Actavis and Novartis

ACTAVIS’ “EXPECTATION OF SUCCESS” AFFIRMED

ACTAVIS UK vs NOVARTIS AG

The High Court, Court of Appeal has recently upheld a decision on Appeal from the High Court, Patents Court, that the Novartis’s European Patent (UK) 0948320, a sustained release formulation of Fluvastatin (a Cholesterol lowering drug), is invalid on the ground of obviousness.

Earlier in the Patents Court

Actavis claimed for the revocation of Novartis patent on grounds of obviousness and insufficiency in the Patents Court. There was also a counterclaim by Novartis for infringement of its patent. Novartis conceded that the claims as granted could not be granted and applied for their amendment. The claim and counterclaim before Justice Warren is reported at Actavis UK Ltd v Novartis AG [2009] EWHC 41 (Ch) (16 January 2009) . The teaching of the patent was compared to the pleaded prior art and common general knowledge and the judge found that the patent was obvious. The claim on insufficiency however failed. The Actavis’ preparation would have infringed the defendant’s patent had it been valid but in view of the finding of obviousness the counterclaim failed.

Advances In A Case And Analysis

Solubility: high and very high

Fluvastatin was a well-known statin available in an immediate release formulation in 1996 (priority date of the patent is October 1996). A dosage regime of a 40 mg capsule to be taken twice a day was well known by that date plus there was extensive knowledge of sustained release formulations generally. The patent suggests that there is a need for a sustained release formulation of Fluvastatin and in creating such a formulation, there is a problem of its high water solubility and that any of the conventional methods would not work.
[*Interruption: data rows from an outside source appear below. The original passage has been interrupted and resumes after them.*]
@[simp] theorem State.port_setLin (l : Lineage) : (s.setLin l).port p = s.port p := by cases p <;> rfl
@[simp] theorem State.port_setHold (h : HoldUnit) : (s.setHold h).port p = s.port p := by cases p <;> rfl
@[simp] theorem State.port_setJrn (j : Journal) : (s.setJrn j).port p = s.port p := by cases p <;> rfl
@[simp] theorem State.port_setMgmt (m : Mgmt) : (s.setMgmt m).port p = s.port p := by cases p <;> rfl
@[simp] theorem State.port_setDec (d : Decoder) : (s.setDec d).port p = s.port p := by cases p <;> rfl
@[simp] theorem State.port_setEvq (q : List Entry) : (s.setEvq q).port p = s.port p := by cases p <;> rfl
@[simp] theorem State.port_setInFlight (e : Option TakenEntry) : (s.setInFlight e).port p = s.port p := by cases p <;> rfl
@[simp] theorem State.port_setWaiting (w : List Waiting) : (s.setWaiting w).port p = s.port p := by cases p <;> rfl

theorem State.now_def : s.now = s.mgmt.clock := rfl

end readings

@[simp] theorem State.now_setLin (s : State) (l : Lineage) : (s.setLin l).now = s.now := rfl
@[simp] theorem State.now_setHold (s : State) (h : HoldUnit) : (s.setHold h).now = s.now := rfl
@[simp] theorem State.now_setJrn (s : State) (j : Journal) : (s.setJrn j).now = s.now := rfl
@[simp] theorem State.now_setDec (s : State) (d : Decoder) : (s.setDec d).now = s.now := rfl
@[simp] theorem State.now_setEvq (s : State) (q : List Entry) : (s.setEvq q).now = s.now := rfl
@[simp] theorem State.now_setInFlight (s : State) (e : Option TakenEntry) : (s.setInFlight e).now = s.now := rfl
@[simp] theorem State.now_setWaiting (s : State) (w : List Waiting) : (s.setWaiting w).now = s.now := rfl
@[simp] theorem State.now_setPort (s : State) (p : Port) (x : PortState) :
    (s.setPort p x).now = s.now := by cases p <;> rfl

/-! ## Lineage -/

section lineage

variable (l : Lineage) (i : Nat)

@[simp] theorem Lineage.setVessel_vessels (x : Vessel) : (l.setVessel i x).vessels = vset l.vessels i x := rfl
@[simp] theorem Lineage.setVessel_catTab (x : Vessel) : (l.setVessel i x).catTab = l.catTab := rfl
@[simp] theorem Lineage.setVessel_meters (x : Vessel) : (l.setVessel i x).meters = l.meters := rfl
@[simp] theorem Lineage.setVessel_colls (x : Vessel) : (l.setVessel i x).colls = l.colls := rfl
@[simp] theorem Lineage.setVessel_blends (x : Vessel) : (l.setVessel i x).blends = l.blends := rfl
@[simp] theorem Lineage.setVessel_collNext (x : Vessel) : (l.setVessel i x).collNext = l.collNext := rfl
@[simp] theorem Lineage.setVessel_blendNext (x : Vessel) : (l.setVessel i x).blendNext = l.blendNext := rfl
@[simp] theorem Lineage.setVessel_rings (x : Vessel) : (l.setVessel i x).rings = l.rings := rfl
@[simp] theorem Lineage.setVessel_clusters (x : Vessel) : (l.setVessel i x).clusters = l.clusters := rfl
@[simp] theorem Lineage.setVessel_bankA (x : Vessel) : (l.setVessel i x).bankA = l.bankA := rfl
@[simp] theorem Lineage.setVessel_bankB (x : Vessel) : (l.setVessel i x).bankB = l.bankB := rfl
@[simp] theorem Lineage.setVessel_active (x : Vessel) : (l.setVessel i x).active = l.active := rfl
@[simp] theorem Lineage.setVessel_fillers (x : Vessel) : (l.setVessel i x).fillers = l.fillers := rfl
@[simp] theorem Lineage.setVessel_batchNext (x : Vessel) : (l.setVessel i x).batchNext = l.batchNext := rfl
@[simp] theorem Lineage.setVessel_farms (x : Vessel) : (l.setVessel i x).farms = l.farms := rfl
@[simp] theorem Lineage.setFiller_vessels (x : Filler) : (l.setFiller i x).vessels = l.vessels := rfl
@[simp] theorem Lineage.setFiller_catTab (x : Filler) : (l.setFiller i x).catTab = l.catTab := rfl
@[simp] theorem Lineage.setFiller_meters (x : Filler) : (l.setFiller i x).meters = l.meters := rfl
@[simp] theorem Lineage.setFiller_colls (x : Filler) : (l.setFiller i x).colls = l.colls := rfl
@[simp] theorem Lineage.setFiller_blends (x : Filler) : (l.setFiller i x).blends = l.blends := rfl
@[simp] theorem Lineage.setFiller_collNext (x : Filler) : (l.setFiller i x).collNext = l.collNext := rfl
@[simp] theorem Lineage.setFiller_blendNext (x : Filler) : (l.setFiller i x).blendNext = l.blendNext := rfl
@[simp] theorem Lineage.setFiller_rings (x : Filler) : (l.setFiller i x).rings = l.rings := rfl
@[simp] theorem Lineage.setFiller_clusters (x : Filler) : (l.setFiller i x).clusters = l.clusters := rfl
@[simp] theorem Lineage.setFiller_bankA (x : Filler) : (l.setFiller i x).bankA = l.bankA := rfl
@[simp] theorem Lineage.setFiller_bankB (x : Filler) : (l.setFiller i x).bankB = l.bankB := rfl
@[simp] theorem Lineage.setFiller_active (x : Filler) : (l.setFiller i x).active = l.active := rfl
@[simp] theorem Lineage.setFiller_fillers (x : Filler) : (l.setFiller i x).fillers = vset l.fillers i x := rfl
@[simp] theorem Lineage.setFiller_batchNext (x : Filler) : (l.setFiller i x).batchNext = l.batchNext := rfl
@[simp] theorem Lineage.setFiller_farms (x : Filler) : (l.setFiller i x).farms = l.farms := rfl
@[simp] theorem Lineage.setRing_vessels (x : Ring) : (l.setRing i x).vessels = l.vessels := rfl
@[simp] theorem Lineage.setRing_catTab (x : Ring) : (l.setRing i x).catTab = l.catTab := rfl
@[simp] theorem Lineage.setRing_meters (x : Ring) : (l.setRing i x).meters = l.meters := rfl
@[simp] theorem Lineage.setRing_colls (x : Ring) : (l.setRing i x).colls = l.colls := rfl
@[simp] theorem Lineage.setRing_blends (x : Ring) : (l.setRing i x).blends = l.blends := rfl
@[simp] theorem Lineage.setRing_collNext (x : Ring) : (l.setRing i x).collNext = l.collNext := rfl
@[simp] theorem Lineage.setRing_blendNext (x : Ring) : (l.setRing i x).blendNext = l.blendNext := rfl
@[simp] theorem Lineage.setRing_rings (x : Ring) : (l.setRing i x).rings = vset l.rings i x := rfl
@[simp] theorem Lineage.setRing_clusters (x : Ring) : (l.setRing i x).clusters = l.clusters := rfl
@[simp] theorem Lineage.setRing_bankA (x : Ring) : (l.setRing i x).bankA = l.bankA := rfl
@[simp] theorem Lineage.setRing_bankB (x : Ring) : (l.setRing i x).bankB = l.bankB := rfl
@[simp] theorem Lineage.setRing_active (x : Ring) : (l.setRing i x).active = l.active := rfl
@[simp] theorem Lineage.setRing_fillers (x : Ring) : (l.setRing i x).fillers = l.fillers := rfl
@[simp] theorem Lineage.setRing_batchNext (x : Ring) : (l.setRing i x).batchNext = l.batchNext := rfl
@[simp] theorem Lineage.setRing_farms (x : Ring) : (l.setRing i x).farms = l.farms := rfl
@[simp] theorem Lineage.setMeter_vessels (x : Meter) : (l.setMeter i x).vessels = l.vessels := rfl
@[simp] theorem Lineage.setMeter_catTab (x : Meter) : (l.setMeter i x).catTab = l.catTab := rfl
@[simp] theorem Lineage.setMeter_meters (x : Meter) : (l.setMeter i x).meters = vset l.meters i x := rfl
@[simp] theorem Lineage.setMeter_colls (x : Meter) : (l.setMeter i x).colls = l.colls := rfl
@[simp] theorem Lineage.setMeter_blends (x : Meter) : (l.setMeter i x).blends = l.blends := rfl
@[simp] theorem Lineage.setMeter_collNext (x : Meter) : (l.setMeter i x).collNext = l.collNext := rfl
@[simp] theorem Lineage.setMeter_blendNext (x : Meter) : (l.setMeter i x).blendNext = l.blendNext := rfl
@[simp] theorem Lineage.setMeter_rings (x : Meter) : (l.setMeter i x).rings = l.rings := rfl
@[simp] theorem Lineage.setMeter_clusters (x : Meter) : (l.setMeter i x).clusters = l.clusters := rfl
@[simp] theorem Lineage.setMeter_bankA (x : Meter) : (l.setMeter i x).bankA = l.bankA := rfl
@[simp] theorem Lineage.setMeter_bankB (x : Meter) : (l.setMeter i x).bankB = l.bankB := rfl
@[simp] theorem Lineage.setMeter_active (x : Meter) : (l.setMeter i x).active = l.active := rfl
@[simp] theorem Lineage.setMeter_fillers (x : Meter) : (l.setMeter i x).fillers = l.fillers := rfl
@[simp] theorem Lineage.setMeter_batchNext (x : Meter) : (l.setMeter i x).batchNext = l.batchNext := rfl
@[simp] theorem Lineage.setMeter_farms (x : Meter) : (l.setMeter i x).farms = l.farms := rfl

end lineage

end Sys2Proof.Machine
end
Judge Lloyd says “the problem presented in the Patent was illusory”.

Patent is seeking to deal with a problem of high water solubility of Fluvastatin. However, there would be problem only at very high and very low solubility. The solubility of the drug is high and not very high and therefore Fluvastatin is not so highly soluble that the skilled person would expect it to be impossible or difficult to make a sustained release form.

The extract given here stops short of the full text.